Kitchen Equipment Needed
- Large pot – For boiling the pasta evenly. I like using a deep, heavy-bottomed pot so the pasta has plenty of room to move.
- Large skillet or sauté pan – For cooking the chicken and making the sauce. A wide pan helps the Buffalo Wild wings garlic parm chicken-style sauce thicken properly without overcrowding.
- Sharp knife – For slicing the chicken into even pieces.

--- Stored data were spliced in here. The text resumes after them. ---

/-! Rows that are the write of one register -/

/-- TIME_SLEW_WRITE, R79. -/
def execTimeSlewWrite (rq : Rq) (v : Word) (s : State) : Host.Outcome State Fault Refusal := .next (s.put rq W.TIME 0x5C v)
/-- TIME_STEP_WRITE, R80. -/
def execTimeStepWrite (rq : Rq) (v : Word) (s : State) : Host.Outcome State Fault Refusal := .next (s.put rq W.TIME 0x58 v)
/-- TIME_MEAS_WRITE, R93 to R97. -/
def execTimeMeasWrite (rq : Rq) (v : Word) (s : State) : Host.Outcome State Fault Refusal := .next (s.put rq W.TIME 0x70 v)
/-- SYNC_SRC_WRITE, R97. -/
def execSyncSrcWrite (rq : Rq) (v : Word) (s : State) : Host.Outcome State Fault Refusal := .next (s.put rq W.TIME 0x68 v)
/-- CANC_CLEAR, R117. -/
def execCancClear (rq : Rq) (v : Word) (s : State) : Host.Outcome State Fault Refusal := .next (s.put rq (W.RFE 3) 0xC0 v)
/-- CANC_SAVE, R118. -/
def execCancSave (rq : Rq) (v : Word) (s : State) : Host.Outcome State Fault Refusal := .next (s.put rq (W.RFE 3) 0xC0 v)
/-- WINDOW_COMMIT, R124. -/
def execWindowCommit (rq : Rq) (v : Word) (s : State) : Host.Outcome State Fault Refusal := .next (s.put rq W.MPHY 0x50 v)
/-- EQ_ARM, R137. -/
def execEqArm (rq : Rq) (v : Word) (s : State) : Host.Outcome State Fault Refusal := .next (s.put rq W.MPHY 0x90 v)
/-- TILE_ENABLE, R146. -/
def execTileEnable (rq : Rq) (t : Nat) (v : Word) (s : State) : Host.Outcome State Fault Refusal :=
  .next (s.put rq W.MLC (0x100 + 128 * (t % 8)) v)
/-- TILE_DISABLE, R146. -/
def execTileDisable (rq : Rq) (t : Nat) (v : Word) (s : State) : Host.Outcome State Fault Refusal :=
  .next (s.put rq W.MLC (0x100 + 128 * (t % 8)) v)
/-- SF_SWITCH, R149. -/
def execSfSwitch (rq : Rq) (t sf : Nat) (v : Word) (s : State) : Host.Outcome State Fault Refusal :=
  .next (s.put rq W.MLC (0x1000 + 512 * (t % 8) + 32 * (sf % 16)) v)
/-- WLAN_EQ_ARM, R205. -/
def execWlanEqArm (rq : Rq) (r : Nat) (v : Word) (s : State) : Host.Outcome State Fault Refusal := .next (s.put rq (W.WPHY (r % 3)) 0x54 v)
/-- CHANNEL_COMMIT, R212. -/
def execChannelCommit (rq : Rq) (r : Nat) (v : Word) (s : State) : Host.Outcome State Fault Refusal :=
  .next (s.put rq (W.WPHY (r % 3)) 0x44 v)
/-- TSF_EPOCH_WRITE, R218: 0 MLD_TSFEPOCHLO, 1 MLD_TSFEPOCHHI, 2 MLD_TSFEPOCHSECHI. -/
def execTsfEpochWrite (rq : Rq) (reg : Nat) (v : Word) (s : State) : Host.Outcome State Fault Refusal :=
  .next (s.put rq W.MLD (match reg with | 0 => 0x60 | 1 => 0x64 | _ => 0x5C) v)
/-- TWT_VALID_WRITE, R227. -/
def execTwtValidWrite (rq : Rq) (v : Word) (s : State) : Host.Outcome State Fault Refusal := .next (s.put rq W.MLD 0x84 v)
/-- SW_CREATE, R240. -/
def execSwCreate (rq : Rq) (v : Word) (s : State) : Host.Outcome State Fault Refusal := .next (s.put rq W.YARD 0x68 v)
/-- SW_COUPLING, R236. -/
def execSwCoupling (rq : Rq) (v : Word) (s : State) : Host.Outcome State Fault Refusal := .next (s.put rq W.YARD 0x74 v)
/-- PB_ARM, R248. -/
def execPbArm (rq : Rq) (v : Word) (s : State) : Host.Outcome State Fault Refusal := .next (s.put rq W.YARD 0x64 v)
/-- WATCH_RESTORE, R270. -/
def execWatchRestore (rq : Rq) (w : Nat) (v : Word) (s : State) : Host.Outcome State Fault Refusal :=
  .next (s.put rq W.RTE (0x100 + 4 * (w % 16)) v)
/-- TL_ENABLE, R281. -/
def execTlEnable (rq : Rq) (n : Nat) (v : Word) (s : State) : Host.Outcome State Fault Refusal := .next (s.put rq (W.SHP (n % 8)) 0xC0 v)
/-- TL_DISABLE, R281. -/
def execTlDisable (rq : Rq) (n : Nat) (v : Word) (s : State) : Host.Outcome State Fault Refusal := .next (s.put rq (W.SHP (n % 8)) 0xC0 v)
/-- TL_SWITCH, R281. -/
def execTlSwitch (rq : Rq) (n : Nat) (v : Word) (s : State) : Host.Outcome State Fault Refusal := .next (s.put rq (W.SHP (n % 8)) 0xC0 v)
/-- LANE_RETRAIN, R290. -/
def execLaneRetrain (rq : Rq) (n : Nat) (v : Word) (s : State) : Host.Outcome State Fault Refusal :=
  .next (s.put rq (W.LANE (n % 8)) 0x44 v)
/-- EIDLE_WRITE, R291. -/
def execEidleWrite (rq : Rq) (n : Nat) (v : Word) (s : State) : Host.Outcome State Fault Refusal := .next (s.put rq (W.LANE (n % 8)) 0x44 v)
/-- TXPAUSE_SEND, R298. -/
def execTxpauseSend (rq : Rq) (n : Nat) (v : Word) (s : State) : Host.Outcome State Fault Refusal :=
  .next (s.put rq (W.EMAC (n % 8)) 0x70 v)
/-- CPL_HANDOVER, R310. -/
def execCplHandover (rq : Rq) (v : Word) (s : State) : Host.Outcome State Fault Refusal := .next (s.put rq W.CPL 0x4C v)
/-- CPL_RESYNC, R310. -/
def execCplResync (rq : Rq) (v : Word) (s : State) : Host.Outcome State Fault Refusal := .next (s.put rq W.CPL 0x4C v)
/-- PERF_REQUEST, R368. -/
def execPerfRequest (rq : Rq) (v : Word) (s : State) : Host.Outcome State Fault Refusal := .next (s.put rq W.PWR 0x4C v)
/-- FLT_RESTORE, R373. -/
def execFltRestore (rq : Rq) (v : Word) (s : State) : Host.Outcome State Fault Refusal := .next (s.put rq W.FLT 0x4C v)
/-- FLT_STOP, R376, R377. -/
def execFltStop (rq : Rq) (v : Word) (s : State) : Host.Outcome State Fault Refusal := .next (s.put rq W.FLT 0x4C v)
/-- TOKEN_WORD_WRITE, R400. -/
def execTokenWordWrite (rq : Rq) (v : Word) (s : State) : Host.Outcome State Fault Refusal := .next (s.put rq W.DBG 0x4C v)
/-- TOKEN_VERIFY, R400. -/
def execTokenVerify (rq : Rq) (v : Word) (s : State) : Host.Outcome State Fault Refusal := .next (s.put rq W.DBG 0x40 v)
/-- ENGINE_YIELD, R396. -/
def execEngineYield (rq : Rq) (v : Word) (s : State) : Host.Outcome State Fault Refusal := .next (s.put rq W.DBG 0x64 v)
/-- MAP_READ, R399. -/
def execMapRead (rq : Rq) (v : Word) (s : State) : Host.Outcome State Fault Refusal := .next (s.put rq W.DBG 0x5C v)
/-- MAP_WRITE, R399. -/
def execMapWrite (rq : Rq) (v : Word) (s : State) : Host.Outcome State Fault Refusal := .next (s.put rq W.DBG 0x5C v)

Even cuts mean even cooking.
- Cutting board – A sturdy surface for prepping garlic, parsley, and chicken. I prefer a large wooden one—it gives you space to work comfortably.
- Wooden spoon or silicone spatula – For stirring the sauce without scratching your pan. It helps keep that garlic Parmesan pasta sauce smooth and lump-free.
- Cheese grater – For freshly grating Parmesan. I always use a fine grater so it melts quickly into the sauce.
- Colander – To drain the pasta quickly and efficiently.
- Tongs – Perfect for tossing the pasta with the sauce and making sure every strand is coated in that Buffalo Wild wings parmesan chicken-inspired goodness.
Instructions
Step 1: Cook the Pasta
- Fill a large pot with water and add a generous pinch of salt.
- Bring it to a rolling boil over high heat.
- Add the fettuccine (or pasta of choice) and cook according to package instructions until al dente.
- Stir occasionally so it doesn’t stick together.
Before draining, scoop out about ½ cup of pasta water and set it aside. Then drain the pasta in a colander and lightly toss with a drizzle of olive oil to prevent sticking.
Pro Tip: Slightly undercook the pasta by about 30–45 seconds. It will finish cooking in the sauce and absorb even more flavor.
Step 2: Season and Cook the Chicken
- Pat the chicken dry with paper towels.
- Slice into even strips or bite-sized pieces for consistent cooking.
- Season both sides with salt, black pepper, and garlic powder.
Heat olive oil in a large skillet over medium-high heat. Once hot:
- Add the chicken in a single layer.
- Let it cook undisturbed for 3–4 minutes to develop a golden crust.
- Flip and cook another 3–4 minutes until fully cooked through (internal temperature should reach 165°F / 74°C).
Remove the chicken from the pan and set aside.
Pro Tip: Don’t overcrowd the pan. Cook in batches if needed. Crowding causes steaming instead of browning, and that golden sear is what gives this dish that Buffalo Wild wings parmesan chicken-style flavor.
Step 3: Build the Garlic Parmesan Sauce
Reduce heat to medium. In the same skillet (don’t wipe it out—those browned bits add flavor):
- Add butter and let it melt completely.
- Stir in the minced garlic.
- Cook for 30–60 seconds until fragrant, but not browned.
Slowly pour in the heavy cream while stirring.
- Bring it to a gentle simmer (not a boil).
- Let it cook for 3–5 minutes, stirring occasionally, until slightly thickened.
Add:
- Italian seasoning
- Red pepper flakes (if using)
Then gradually stir in the freshly grated Parmesan and mozzarella cheese.
- Add the cheese a little at a time.
- Stir continuously until melted and smooth.
Pro Tip: Keep the heat medium-low when adding cheese. High heat can cause the sauce to separate or turn grainy. Stir steadily for a silky finish, just like a proper Buffalo Wild wings recipe.
Step 4: Combine Everything
- Return the cooked chicken to the skillet.
- Stir gently to coat it in the sauce.
Add the drained pasta directly into the pan.
- Toss using tongs until every strand is coated in that creamy garlic Parmesan sauce.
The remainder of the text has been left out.